De Bruijn Graph Algorithm: Sequences are broken into smaller k-mers (short nucleotide sequences), which are then assembled into a graph. Trinity is a successful program that uses this algorithm.
N50 Value
The N50 value is a statistical measure used to assess the quality of a genome assembly.
It represents the minimum contig length needed to cover 50% of the genome.
A higher N50 value indicates a better assembly.
Key Factors for Genome Assembly
Important factors for genome assembly include:
Genome size.
Heterozygosity.
GC content (high GC content can cause problems).
High-quality DNA.
Appropriate sequencing technology (combination of Illumina and PacBio).
Computational resources.
Genome Assembly Workflow
The general workflow for genome assembly involves:
Quality control.
Trimming.
Assembly.
Validation.
Genome Annotation
Genome annotation is a critical step after assembly.
It involves identifying the locations of genes (structural annotation) and determining their functions (functional annotation).
Only a small percentage of the genome (e.g., 20-25%) is typically functionally annotated.
Annotation Types
Structural Annotation: Identifies gene locations, exon-intron structure, and other genomic features.
Functional Annotation: Assigns functions to genes and other genomic elements.
In Silico vs.

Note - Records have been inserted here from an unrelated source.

-- ==== Sys2Proof/Machine/State.lean ====
section
/-! DEFINITION. The state of the machine: the session S of R20, the transport and the event history (R65, R82), what
the host will do next (R39), and the result of the last operation (R10). Plain data. -/

namespace Sys2Proof.Machine

/-! ### The session -/

/-- The session state register `S.fsm` (R21). -/
inductive Fsm where
  | uninitialized
  | resetting
  | awaitingHandshake
  | ready
deriving DecidableEq, Repr

/-- One entry of the active-feature record that is not empty (R25). -/
structure ActiveEntry where
  reportId : Byte
  intervalMillis : Nat
  specificConfig : Word32
deriving DecidableEq, Repr

/-- The record of a triplet slot, the words as received (R28 to R31). -/
structure Triplet where
  status : BitVec 2
  timestamp : Word32
  x : Word16
  y : Word16
  z : Word16
deriving DecidableEq, Repr

/-- The record of the quaternion slot; `real` and `radAcc` hold no value when the packet did not supply them (R32). -/
structure Quaternion where
  status : BitVec 2
  timestamp : Word32
  source : Byte
  i : Word16
  j : Word16
  k : Word16
  real : Option Word16
  radAcc : Option Word16
deriving DecidableEq, Repr

/-- The record of the step-counter slot, the count unsigned (R33). -/
structure StepCount where
  status : BitVec 2
  timestamp : Word32
  count : Word16
deriving DecidableEq, Repr

/-- The record of the stability slot (R34). -/
structure Stability where
  status : BitVec 2
  timestamp : Word32
  classification : Byte
deriving DecidableEq, Repr

/-- The record of the activity slot with its nine confidence entries (R35). -/
structure Activity where
  status : BitVec 2
  timestamp : Word32
  mostLikely : Byte
  confidence : Vector Byte confLen
deriving DecidableEq, Repr

/-- The record of the calibration slot, which has neither status nor timestamp (R36). -/
structure Calibration where
  calibrationStatus : Byte
deriving DecidableEq, Repr

/-- "The whole state of the block is one session S" (R20). -/
structure Session where
  /-- `S.cfg`, read-only (R26). -/
  cfg : Config
  /-- `S.fsm` (R21). -/
  fsm : Fsm
  /-- `S.seq[0..5]`: the number the next outbound packet of each channel will carry (R22). -/
  seq : Vector Byte nchan
  /-- `S.failCount` (R23). -/
  failCount : Nat
  /-- `S.handshakeComplete` (R24). -/
  handshakeComplete : Bool
  /-- `S.active[0..255]`: the entries that are not empty, by strictly ascending report id (R25). -/
  active : List ActiveEntry
  /-- `x[ACCEL]`, none while unwritten (R28). -/
  accel : Option Triplet
  /-- `x[LINACCEL]` (R29). -/
  linAccel : Option Triplet
  /-- `x[GYRO]` (R30). -/
  gyro : Option Triplet
  /-- `x[MAG]` (R31). -/
  mag : Option Triplet
  /-- `x[QUAT]`, shared by rotation vector and game rotation vector (R32). -/
  quat : Option Quaternion
  /-- `x[STEPS]` (R33). -/
  steps : Option StepCount
  /-- `x[STABILITY]` (R34). -/
  stability : Option Stability
  /-- `x[ACTIVITY]` (R35). -/
  activity : Option Activity
  /-- `x[CALIB]` (R36). -/
  calib : Option Calibration
deriving DecidableEq, Repr

/-! ### Conditions, events, results -/

/-- The six conditions that are recorded (R260); the seventh, `Refused`, is `Outcome.refused` (R266). -/
inductive Condition where
  | transportError
  | emptyPacket
  | truncated
  | unrecognizedReport
  | bufferOverflow
  | incomplete
deriving DecidableEq, Repr

/-- One event of the history: a completed bus transaction or a condition (R82, R122, R260). -/
inductive Event where
  /-- `W <bytes> -> ok` or `-> err`. -/
  | write (bytes : Bytes) (ok : Bool)
  /-- `R <n> -> <bytes>`, or `-> err` where there are none. -/
  | read (count : Nat) (bytes : Option Bytes)
  /-- `raise C`. -/
  | raised (c : Condition)
deriving DecidableEq, Repr

/-- A bus transaction that has been issued (R61, R62). -/
inductive Transaction where
  | write (bytes : Bytes)
  | read (count : Nat)
deriving DecidableEq, Repr

/-- What a host operation that has not returned has done so far, and the transaction whose result it awaits
(R70, R299). -/
structure InFlight where
  events : List Event
  awaiting : Transaction
deriving DecidableEq, Repr

/-- The results of `deframe` (R134). -/
inductive DeframeResult where
  | noData
  | packet (channel sequence : Byte) (payload : Bytes) (overflow : Bool)
  | transportError
  | truncated
deriving DecidableEq, Repr

/-- The kinds of `Report(kind)` (R160). -/
inductive Kind where
  | accel
  | gyro
  | mag
  | linAccel
  | rotVec
  | gameRotVec
  | steps
  | stability
  | activity
deriving DecidableEq, Repr

/-- The outcomes of `decode`, a closed list (R160). -/
inductive DecodeOutcome where
  | handshakeAck
  | commandAck (command : Byte)
  | report (kind : Kind)
  | dataPresent
  | unrecognizedReport
  | incomplete
deriving DecidableEq, Repr

/-- The class component of what `poll` returns (R220, R231). -/
inductive PollClass where
  | newData
  | dataPresent
  | noData
  | failed
deriving DecidableEq, Repr

/-- The outcome component of what `poll` returns (R220). -/
inductive PollOutcome where
  | noData
  | transportError
  | truncated
  | decoded (o : DecodeOutcome)
  | resetCompleted
  | resetAborted
deriving DecidableEq, Repr

/-- `ok | failed`, the results of `open` and `enable` (R220). -/
inductive HostResult where
  | ok
  | failed
deriving DecidableEq, Repr

/-- `completed | aborted`, the results of `resetSequence` and `drain` (R223, R224). -/
inductive ResetResult where
  | completed
  | aborted
deriving DecidableEq, Repr

/-- `normal | tripped`, the results of `account` (R229). -/
inductive AccountResult where
  | normal
  | tripped
deriving DecidableEq, Repr

/-- What the client's read port delivers: the stored record, and the binary32 bits of each converted field; a field
with no value has no converted value (R37, R215). -/
inductive View where
  | triplet (record : Triplet) (x y z : Word32)
  | quaternion (record : Quaternion) (i j k : Word32) (real radAcc : Option Word32)
  | steps (record : StepCount)
  | stability (record : Stability)
  | activity (record : Activity)
  | calibration (record : Calibration)
  | physical (bits : Word32)
  | fsm (value : Fsm)
  | failCount (value : Nat)
  | handshakeComplete (value : Bool)
deriving DecidableEq, Repr

/-- What an operation returned (R10). -/
inductive Result where
  /-- Nothing has returned yet. -/
  | none
  /-- `open`, `enable`. -/
  | host (r : HostResult)
  /-- `poll`. -/
  | polled (c : PollClass) (o : PollOutcome)
  /-- `resetSequence`, `drain`. -/
  | reset (r : ResetResult)
  /-- `replay`: whether a write failed. -/
  | replayed (bad : Bool)
  /-- `account`. -/
  | accounted (r : AccountResult)
  /-- `frame`. -/
  | bytes (b : Bytes)
  /-- `send` and the outbound rows: whether the write was ok. -/
  | sent (ok : Bool)
  /-- `deframe` and `HEADER`. -/
  | deframed (r : DeframeResult)
  /-- `nextSequence`. -/
  | sequence (v : Byte)
  /-- `decode` and the inbound rows. -/
  | decoded (o : DecodeOutcome)
  /-- The three builders: channel and payload. -/
  | built (channel : Byte) (payload : Bytes)
  /-- `dequantize`: the bits of the binary32 number. -/
  | converted (bits : Word32)
  /-- A client read. -/
  | viewed (v : View)
deriving DecidableEq, Repr

/-! ### The transport and the host -/

/-- The transport as the block meets it, and the record of everything that passed (R65, R82). -/
structure Bus where
  /-- The oracle's answers to the transactions to come, the next one first (R65, log 2). -/
  answers : List Answer
  /-- The index of the next free answer, the model's own counter (log 2). -/
  nextFree : Nat
  /-- Whether the transaction after the last listed answer never completes: its result never arrives, and the operation
  that awaits it never returns (R299, log 2, 19). -/
  silent : Bool
  /-- The event history, oldest first (R82). -/
  history : List Event
deriving DecidableEq, Repr

/-- What the client can read between host operations (R37, R220). -/
inductive Port where
  | accel
  | linAccel
  | gyro
  | mag
  | quat
  | quatReal
  | quatRadAcc
  | steps
  | stability
  | activity
  | calib
  | fsm
  | failCount
  | handshakeComplete
deriving DecidableEq, Repr

/-- What the host does next. -/
inductive Action where
  /-- An operation of R112, issued by name (log 8, 10). -/
  | call (i : Instr)
  /-- The bytes of a packet or header, put at the unit that reads them (log 8). -/
  | wire (f : Form) (bytes : Bytes)
  /-- A read through the read port (R37, R233). -/
  | read (p : Port)
deriving DecidableEq, Repr

/-- The machine: the session, the transport, what the host has in hand, and the last result. -/
structure State where
  session : Session
  bus : Bus
  /-- The host's actions to come, the next one first: "the order of its actions is given by the host" (R39, R75). -/
  pending : List Action
  /-- Some, while the operation at the head of `pending` awaits an answer of the transport (log 2, 19). -/
  inProgress : Option InFlight
  /-- The result of the last operation that returned, the model's own record (log 7). -/
  returned : Result
deriving DecidableEq, Repr

/-! ### Stops -/

/-- The block has no fault: "the source defines no fault for any of these" (93_implementation_defined.md). Empty: log 16. -/
inductive Fault : Type
deriving DecidableEq, Repr

/-- The refusals of R266 and R27: "the spec gives the operation no meaning in this situation". All safe (log 11). -/
inductive Refusal where
  /-- Raised by `exec` for an instruction without a meaning; none is left. Safe. -/
  | notModelled (mnemonic : String)
  /-- Raised by every operation when the configuration breaks R7. Safe. -/
  | illFormedConfig
  /-- Raised by `open`, `enable`, `poll` in a state where R221 does not admit them. Safe. -/
  | notAdmitted
  /-- Raised by `enable` and `buildSetFeature` when the interval is over 4294967 (R201). Safe. -/
  | intervalTooLong
  /-- Raised by `nextSequence` and `send` when the channel is over 5 (R150). Safe. -/
  | noSuchChannel
  /-- Raised by `frame` and `send` when the payload is over 32763 bytes (R131). Safe. -/
  | payloadTooLong
  /-- Raised by `send` when the frame is over CEILING bytes: outbound chunking is not specified (R133). Safe. -/
  | frameOverCeiling
  /-- Raised by `dequantize` when q is outside -112..127 (R213). Safe. -/
  | exponentOutOfRange
  /-- Raised by `decode` when the payload is empty or over CAPACITY bytes, outside its stated operands (R160). Safe. -/
  | payloadOutOfDomain
  /-- Raised by the step for a called row whose operands the row does not admit (R112). Safe. -/
  | operandsNotOfRow
  /-- Raised by the step for bytes that are no packet or header of R112. Safe. -/
  | undecodable (e : DecodeError)
  /-- Raised by a client read of an unwritten slot or of a field with no value (R27, decision D21, U5). Safe. -/
  | noValue
deriving DecidableEq, Repr

/-! ### Power-on -/

/-- The session at power-on (R290), constructed with the default configuration (log 5). -/
def Session.reset : Session where
  cfg := Config.default
  fsm := .uninitialized
  seq := #v[0, 0, 0, 0, 0, 0]
  failCount := 0
  handshakeComplete := false
  active := []
  accel := none
  linAccel := none
  gyro := none
  mag := none
  quat := none
  steps := none
  stability := none
  activity := none
  calib := none

/-- The machine at power-on: R290, no transaction has been issued, and the host has nothing in hand (log 7). -/
def State.reset : State where
  session := Session.reset
  bus := { answers := [], nextFree := 0, silent := false, history := [] }
  pending := []
  inProgress := none
  returned := .none

end Sys2Proof.Machine
end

Experimental Annotation
Annotation can be done in silico (computationally) or through experimental validation.
In silico annotations are predictions based on sequence analysis.
Experimental validation is needed to confirm the accuracy of these predictions.
Molecular biologists play a crucial role in experimentally validating computational predictions.
Transcriptomics
Transcriptomics involves studying the transcriptome, which is the complete set of RNA transcripts in a cell or organism.
This includes mRNA, alternative splicing variants, and non-coding RNAs.
RNA sequencing (RNA-seq) is used to analyze the transcriptome.
Transcriptome assembly can be done de novo (using Trinity) or with reference to a genome (using cufflinks).
The goal is to identify different isoforms and splicing architectures.
Transcriptome Assembly
Transcriptome assembly aims to identify different RNA isoforms and splicing variations.
The Trinity method, developed by the Broad Institute and the Hebrew University of Jerusalem, utilizes a De Bruijn graph approach.
Trinity Strategies
Trinity uses three main strategies:
Inchworm: Creates a linear sequence of transcripts with a greedy approach.
Chrysalis: Clusters Inchworm contigs into connected components.
Butterfly: Processes the graphs to resolve alternative splicing and isoform variations.
RNA Sequencing and Assembly
Paired-end RNA sequencing is crucial for transcriptome assembly.
The assembly can be reference-based (if a similar genome is available) or de novo.
De novo assembly helps identify alternative splicing events and transcript variations.
Read Depth and Saturation
The required number of reads depends on the genome and transcriptome complexity.
For yeast (Saccharomyces), approximately 45 million reads may be sufficient, while for mouse, at least 90 million reads may be needed to reach saturation.
Assessing Assembly Correctness
Statistical tools are used to assess the correctness of assemblies.
The N50 value and tools like H750 can be used to evaluate assembly quality.
Comparative Transcriptomics
Assembled transcriptomes can be compared to study gene expression differences.
Expression data provides additional information on phenotypic and functional differences between species.
A publication by Allen Wilson and Marie-Claire King demonstrated the expression differences can give new information about species relationships.
Brain Transcriptomics Comparison
Comparative transcriptomics can reveal differences in gene usage across species.
For example, genes in the hippocampus region of the brain show different expression ratios in humans, mice, and pigs.
Computation Biology Pioneers
Eugene Myers is recognized as one of the founders of computational biology. He developed the first assembly program.
David Haussler and Jim Kent are also pioneers, known for the UCSC Genome Browser.